On Fri, Jun 12, 2020 at 12:12 PM Daniel Gerzhoy 
<daniel.gerz...@gmail.com<mailto:daniel.gerz...@gmail.com>> wrote:
I've figured it out.

To measure the time it took to get to main() I put a return 0; at the beginning 
of the function so I wouldn't have to babysit it.

I didn't consider that it would also take some time for the simulator to exit, 
which is where the extra few minutes comes from.
Side-note: m5_exit(0); instead of a return exits immediately.

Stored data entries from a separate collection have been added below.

/-- WAIT where it may run: with the interrupt system off the machine stops and MOPC begins a line, on level 0 nothing happens,
else the level's own request is dropped. ION, IOF, PON, POF, PION, PIOF, SEX and REX: each sets its bits of the status word
and nothing else, paging and the extended mode only with the memory management module. OPCOM: MOPC is active, and begins a
line where it was not (`spec/49_system_control.md` R482 to R491; `spec/62_operator.md` R804). That PON, PION and SEX without
the module leave paging and mode alone is the spec's own decision D35 of R485 and R489 (log 16); that the prompt is due at
these entries is log 19. -/
def Obligations.StatusControl : Prop :=
  (∀ (s : State) (n : BitVec 8),
     s.mayRunPrivileged = true →
     ∃ t, exec (.wait n) s = .next t ∧ RegistersBecome s t [] [] (s.p + 1) ∧
       (s.ioni = false →
         t = { s with
           regs := t.regs, runState := .stop, opcomActive := true
           mopc := { s.mopc with semi := .none, lineStart := true } }) ∧
       (s.ioni = true →
         t = { s with regs := t.regs, pid := t.pid } ∧
         ∀ k, k < 16 → t.pid.getLsbD k = (s.pid.getLsbD k && !(decide (k = s.pil.toNat) && decide (s.pil ≠ 0))))) ∧
  (∀ (s : State) (i : Instr) (t : State),
     s.mayRunPrivileged = true →
     (i, t) ∈ [(Instr.ion, { s with ioni := true }), (.iof, { s with ioni := false }),
       (.pon, if s.cfg.hasMms then { s with poni := true } else s), (.pof, { s with poni := false }),
       (.pion, if s.cfg.hasMms then { s with poni := true, ioni := true } else { s with ioni := true }),
       (.piof, { s with poni := false, ioni := false }), (.sex, if s.cfg.hasMms then { s with sexi := true } else s),
       (.rex, { s with sexi := false }),
       (.opcom, { s with
         opcomActive := true
         mopc := { s.mopc with lineStart := if s.opcomActive then s.mopc.lineStart else true } })] →
     exec i s = .next (t.setP (s.p + 1)))
/-- IDENT: with no interrupting interface on the level IOX is raised and A stays. Else the nearest interrupting interface
answers, the clock before the others on level 13 and the console on levels 10 and 12, both with code 1: A receives its code,
its request on this level drops, and memory, the other registers and the other interfaces stay
(`spec/49_system_control.md` R492; `spec/61_io_devices.md` R740, R746, R750, R756). All this from the state `u` that the bus
cycles of other agents before the search leave; with none of them it is `s` (`spec/61_io_devices.md` R766; log 18). -/
def Obligations.IdentResult : Prop :=
  ∀ (s u : State) (i : Instr) (n : Nat),
    s.mayRunPrivileged = true → u = s.yieldBus →
    (i, n) ∈ [(Instr.identPl10, 10), (.identPl11, 11), (.identPl12, 12), (.identPl13, 13)] →
    (s.steals = [] → u = s) ∧
    (u.line n = false →
      ∃ t, exec i s = .next t ∧ t = { u with regs := t.regs, iid := t.iid } ∧ t.iid = setBit u.iid 7 true ∧
        RegistersBecome s t [] [] (s.p + 1)) ∧
    (∀ v, (n = 13 ∧ u.clock.ff = true ∧ v = { u with clock := { u.clock with ff := false } }) ∨
        (n = 10 ∧ u.console.outFf = true ∧ v = { u with console := { u.console with outFf := false } }) ∨
        (n = 12 ∧ u.console.inFf = true ∧ v = { u with console := { u.console with inFf := false } }) →
      ∃ t, exec i s = .next t ∧ t = { v with regs := t.regs } ∧ RegistersBecome s t [(.a, 1)] [] (s.p + 1)) ∧
    (∀ (before behind : List Device) (d : Device),
      ¬ (n = 13 ∧ u.clock.ff = true) → ¬ (n = 10 ∧ u.console.outFf = true) → ¬ (n = 12 ∧ u.console.inFf = true) →
      u.devices = before ++ d :: behind → (∀ e ∈ before, e.drives n = false) → d.drives n = true →
      ∃ t d', exec i s = .next t ∧ RegistersBecome s t [(.a, (identCodeOf n d).zeroExtend 16)] [] (s.p + 1) ∧
        t = { u with regs := t.regs, devices := before ++ d' :: behind } ∧ d'.drives n = false ∧
        ∀ k, k ≠ n → d'.drives k = d.drives k)
/-- IOX and IOXT: an even address reads into A, an odd one writes A, once, and memory is not touched; an address that no device
decodes raises IOX (`spec/49_system_control.md` R493 to R495). IOXT with T = 100115 octal writes bits 4-0 of A to ECCR and nothing
else, as TRR ECCR does (R494). What the clock and the console deliver and how a write changes
them, for each of their addresses (`spec/61_io_devices.md` R752 to R755, R757 to R759). That a clock or console whose enable is
set while it is ready interrupts is the spec's own decision D45, that reading a character clears the error bits its D46 (log
16); of a character written before the transmitter is ready it is open whether it replaces the old one (log 43). The transfer
is made in the state `u` that the bus cycles of other agents before it leave; with none of them it is `s`
(`spec/61_io_devices.md` R766; log 18). -/
def Obligations.InputOutputResult : Prop :=
  (∀ (s u : State) (i : Instr) (addr : Word),
     s.mayRunPrivileged = true → u = s.yieldBus →
     ((∃ a : BitVec 11, i = .iox a ∧ addr.toNat = a.toNat) ∨ (i = .ioxt ∧ addr = s.t)) →
     (s.steals = [] → u = s) ∧
     (addr.getLsbD 0 = false →
       ∃ t, exec i s = .next t ∧ RegistersBecome s t [(.a, (u.ioRead addr).1)] [] (s.p + 1) ∧ keepsMemory u t ∧
         t = { (u.ioRead addr).2 with regs := t.regs }) ∧
     (addr.getLsbD 0 = true →
       ∃ t, exec i s = .next t ∧ RegistersBecome s t [] [] (s.p + 1) ∧ keepsMemory u t ∧
         t = { u.ioWrite addr s.a with regs := t.regs }) ∧
     (isClock addr = false → isConsole addr = false → addr ≠ 0o100115 → (∀ d ∈ u.devices, d.decodes addr = false) →
       ∃ t, exec i s = .next t ∧ t.iid = setBit u.iid 7 true ∧ t.devices = u.devices ∧
         keepsRegisters s t (if addr.getLsbD 0 then [] else [.a]) [])) ∧
  (∀ s u : State,
     s.mayRunPrivileged = true → u = s.yieldBus → s.t = 0o100115 →
     exec .ioxt s = .next ({ u with eccr := BitVec.ofNat 5 s.a.toNat }.setP (s.p + 1))) ∧
  (∀ (s : State) (v : Word) (c : Clock) (ready : Bool),
     c = s.clock → ready = (c.ready && !v.getLsbD 13) →
     s.ioRead 0o10 = (0, s) ∧ s.ioWrite 0o11 v = { s with clock := { c with cleared := true } } ∧
     s.ioRead 0o12 = (BitVec.ofNat 16 (c.ie.toNat + 8 * c.ready.toNat), s) ∧
     s.ioWrite 0o13 v =
       { s with
         clock := { c with ie := v.getLsbD 0, ready := ready, ff := c.ff || !c.ie && v.getLsbD 0 && ready } }) ∧
  (∀ (s : State) (v : Word) (c : Console) (avail : Bool) (ch : Byte),
     c = s.console → avail = (c.avail && !s.opcomActive) → ch.toNat = v.toNat % 2 ^ (8 - c.len.toNat) →
     s.ioRead 0o300 =
       (BitVec.ofNat 16 c.data.toNat,
         { s with console := { c with avail := c.avail && s.opcomActive, fe := false, pe := false, ovr := false } }) ∧
     s.ioWrite 0o301 v = s ∧
     s.ioRead 0o302 =
       (BitVec.ofNat 16 (c.inIe.toNat + 8 * avail.toNat + 16 * (c.fe || c.pe || c.ovr).toNat + 32 * c.fe.toNat +
         64 * c.pe.toNat + 128 * c.ovr.toNat), s) ∧
     s.ioWrite 0o303 v =
       { s with
         console := { c with
           inIe := v.getLsbD 0, len := BitVec.ofNat 2 (v.toNat / 2048), oneStop := v.getLsbD 13, par := v.getLsbD 14
           inFf := c.inFf || !c.inIe && v.getLsbD 0 && avail } } ∧
     s.ioRead 0o304 = (0, s) ∧
     (c.outReady = true → s.ioWrite 0o305 v = { s with console := { c with sending := some ch, outReady := false } }) ∧
     (c.outReady = false →
       ∃ t, s.ioWrite 0o305 v = t ∧ t = { s with console := t.console, freeCount := t.freeCount } ∧
         (t.console = c ∨ t.console = { c with sending := some ch })) ∧
     s.ioRead 0o306 = (BitVec.ofNat 16 (c.outIe.toNat + 8 * c.outReady.toNat), s) ∧
     s.ioWrite 0o307 v =
       { s with
         console := { c with outIe := v.getLsbD 0, outFf := c.outFf || !c.outIe && v.getLsbD 0 && c.outReady } })

/-- LWCS where it may run: the control store takes the 1024 words from 36000 octal on, with the option; without it only P
changes. A customer code raises II without a loaded control store and is refused with one, and a CX instruction known by name
only is refused with the option and raises II without it (`spec/49_system_control.md` R520 to R522; `spec/53_ce_stack_misc.md`
R620). LWCS without the option is the spec's own decision D36 of R520 (log 16); that a loaded customer code is refused is the
model's choice (log 22). -/
def Obligations.ControlStoreAndStops : Prop :=
  (∀ s : State,
     s.mayRunPrivileged = true →
     (s.cfg.hasWcs = false → ∃ t, exec .lwcs s = .next t ∧ onlyRegisters s t ∧ RegistersBecome s t [] [] (s.p + 1)) ∧
     (s.cfg.hasWcs = true → s.Flat →
       ∃ t, exec .lwcs s = .next t ∧ t = { s with regs := t.regs, wcs := t.wcs, wcsLoaded := true } ∧
         RegistersBecome s t [] [] (s.p + 1) ∧ t.wcs.length = 1024 ∧
         ∀ k, k < 1024 → t.wcs[k]? = some (s.wordAt (BitVec.ofNat 16 (0o36000 + k))))) ∧
  (∀ (s : State) (i : Instr),
     (∀ name, nameOnlyMnemonic i = some name → s.cfg.hasCx = true → exec i s = .refused (.nameOnly name)) ∧
     ((∃ name, nameOnlyMnemonic i = some name) → s.cfg.hasCx = false →
       ∃ t, exec i s = .next t ∧ t.iid = setBit s.iid 4 true ∧ RegistersBecome s t [] [] (s.p + 1) ∧
         t = { s with regs := t.regs, iid := t.iid }) ∧
     (∀ entry, customerEntry i = some entry → s.cfg.hasWcs = true → s.wcsLoaded = true →
       exec i s = .refused (.customerMicroprogram entry)) ∧
     (∀ entry, customerEntry i = some entry → s.cfg.hasWcs = false ∨ s.wcsLoaded = false →
       ∃ t, exec i s = .next t ∧ t.iid = setBit s.iid 4 true ∧ RegistersBecome s t [] [] (s.p + 1) ∧
         t = { s with regs := t.regs, iid := t.iid }))

/-! ### Internal registers -/

/-- TRA where it may run: the word that each internal register delivers, and the locks that reading IIC, PSR and PEA opens
(`spec/50_internal_register_instr.md` R532). ALD: the word of each position of the thumbwheel (`spec/70_reset_and_hazards.md`
R866), but for the positions 9, 8, 1 and 0, of which the model has none (log 35). PANS: bit 15, room in the FIFO, read, command
ready, the command code and the byte (`spec/10_state.md` R58), the value of bit 11 open (log 25). CSR: with a cache, whether it
is enabled and whether the fetch behind TRA would write into it (`spec/10_state.md` R60; `spec/70_reset_and_hazards.md` R881).
The spec's own decisions are the decoded level of ACTL (D8), the layout of PGC (D5), spare codes that read 0 (D9), CSR without a
cache (D20) and PID with the device lines (D7) (`spec/10_state.md` R46, R62, R66, R71; log 16); CSR without the module of the
cache is log 45. -/
def Obligations.InternalRegisterRead : Prop :=
  (∀ (s t : State) (n : BitVec 4) (v : Word),
     s.mayRunPrivileged = true →
     (n, v, t) ∈ [((1 : BitVec 4), s.statusWord, s), (2, s.opr, s),
       (3, if s.cfg.hasMms then s.psr else 0, if s.cfg.hasMms then { s with psrLock := false } else s),
       (4, BitVec.ofNat 16 (0o153602 + 8 * s.pvl.toNat), s),
       (5, BitVec.ofNat 16 s.iic.toNat, { s with iic := 0, iicLock := false }), (6, s.pid ||| s.lines, s),
       (7, s.pie, s), (9, BitVec.ofNat 16 (2 ^ s.pil.toNat), s), (11, s.pes, s),
       (12, if s.cfg.hasMms then
           BitVec.ofNat 16 ((s.pcrOf (s.a.extractLsb' 3 4)).pt.toNat * 512 +
             (s.pcrOf (s.a.extractLsb' 3 4)).apt.toNat * 128 + (s.pcrOf (s.a.extractLsb' 3 4)).ring.toNat)
         else 0, s),
       (13, s.pea, { s with pesLock := false }), (14, 0, s), (15, 0, s)] →
     exec (.tra n) s = .next ((t.setA v).setP (s.p + 1)) ∧
     s.statusWord.toNat =
       s.ioni.toNat * 32768 + s.poni.toNat * 16384 + s.sexi.toNat * 8192 + 4096 + s.pil.toNat * 256 + s.sts.toNat) ∧
  (∀ (s : State) (w : Word),
     s.mayRunPrivileged = true →
     (s.cfg.ald, w) ∈ [(AldSwitch.p15, (0o000000 : Word)), (.p14, 0o001560), (.p13, 0o020500), (.p12, 0o021540),
       (.p11, 0o000400), (.p10, 0o001600), (.p7, 0o100000), (.p6, 0o101560), (.p5, 0o120500), (.p4, 0o121540),
       (.p3, 0o100400), (.p2, 0o101600)] →
     exec (.tra 10) s = .next ((s.setA w).setP (s.p + 1))) ∧
  (∀ s : State,
     s.mayRunPrivileged = true →
     (s.panelPresent = false → exec (.tra 0) s = .next ((s.setA 0).setP (s.p + 1))) ∧
     (s.panelPresent = true →
       ∃ (u : State) (v : Word) (b : Bool), exec (.tra 0) s = .next u ∧ RegistersBecome s u [(.a, v)] [] (s.p + 1) ∧
         u = { s with regs := u.regs, freeCount := u.freeCount, panel := { s.panel with comRdy := false } } ∧
         v.toNat =
           32768 + (if s.panel.fifo.length < s.cfg.panelFifoDepth then 16384 else 0) + s.panel.read.toNat * 8192 +
             s.panel.comRdy.toNat * 4096 + b.toNat * 2048 + s.panel.pcom.toNat * 256 + s.panel.rpan.toNat)) ∧
  (∀ (s : State) (update : Bool),
     s.mayRunPrivileged = true →
     ((s.cfg.hasMms && s.cfg.hasCache) = false → exec (.tra 8) s = .next ((s.setA 4).setP (s.p + 1))) ∧
     ((s.cfg.hasMms && s.cfg.hasCache) = true → cacheSorted s.cache = true →
       (update = true ↔
         s.cacheClearing = false ∧ s.shadowReached (s.p + 1) = false ∧
           ∃ pa u, s.translate .fetch .prel (s.p + 1) = .done pa u ∧
             ¬ (s.lcil.toNat ≤ pa.toNat / 1024 ∧ pa.toNat / 1024 ≤ s.ucil.toNat) ∧
             ∀ e ∈ s.cache, e.index.toNat = pa.toNat % 1024 → e.cpn.toNat ≠ pa.toNat / 1024) →
       exec (.tra 8) s =
         .next ((s.setA (BitVec.ofNat 16 (update.toNat + 2 * (!s.cacheClearing).toNat))).setP (s.p + 1))))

5 min is a bit more reasonable of a slowdown for the difference between the two 
clocks.

Two incidental things:

1. Is there a way to have gem5 spit out (real wall-clock) timestamps while it's 
printing stuff?
2. A while ago I asked about hipDeviceSynchronize(); causing crashes (panic: 
Tried to read unmapped address 0xff0000c29f48.). Has this been fixed since?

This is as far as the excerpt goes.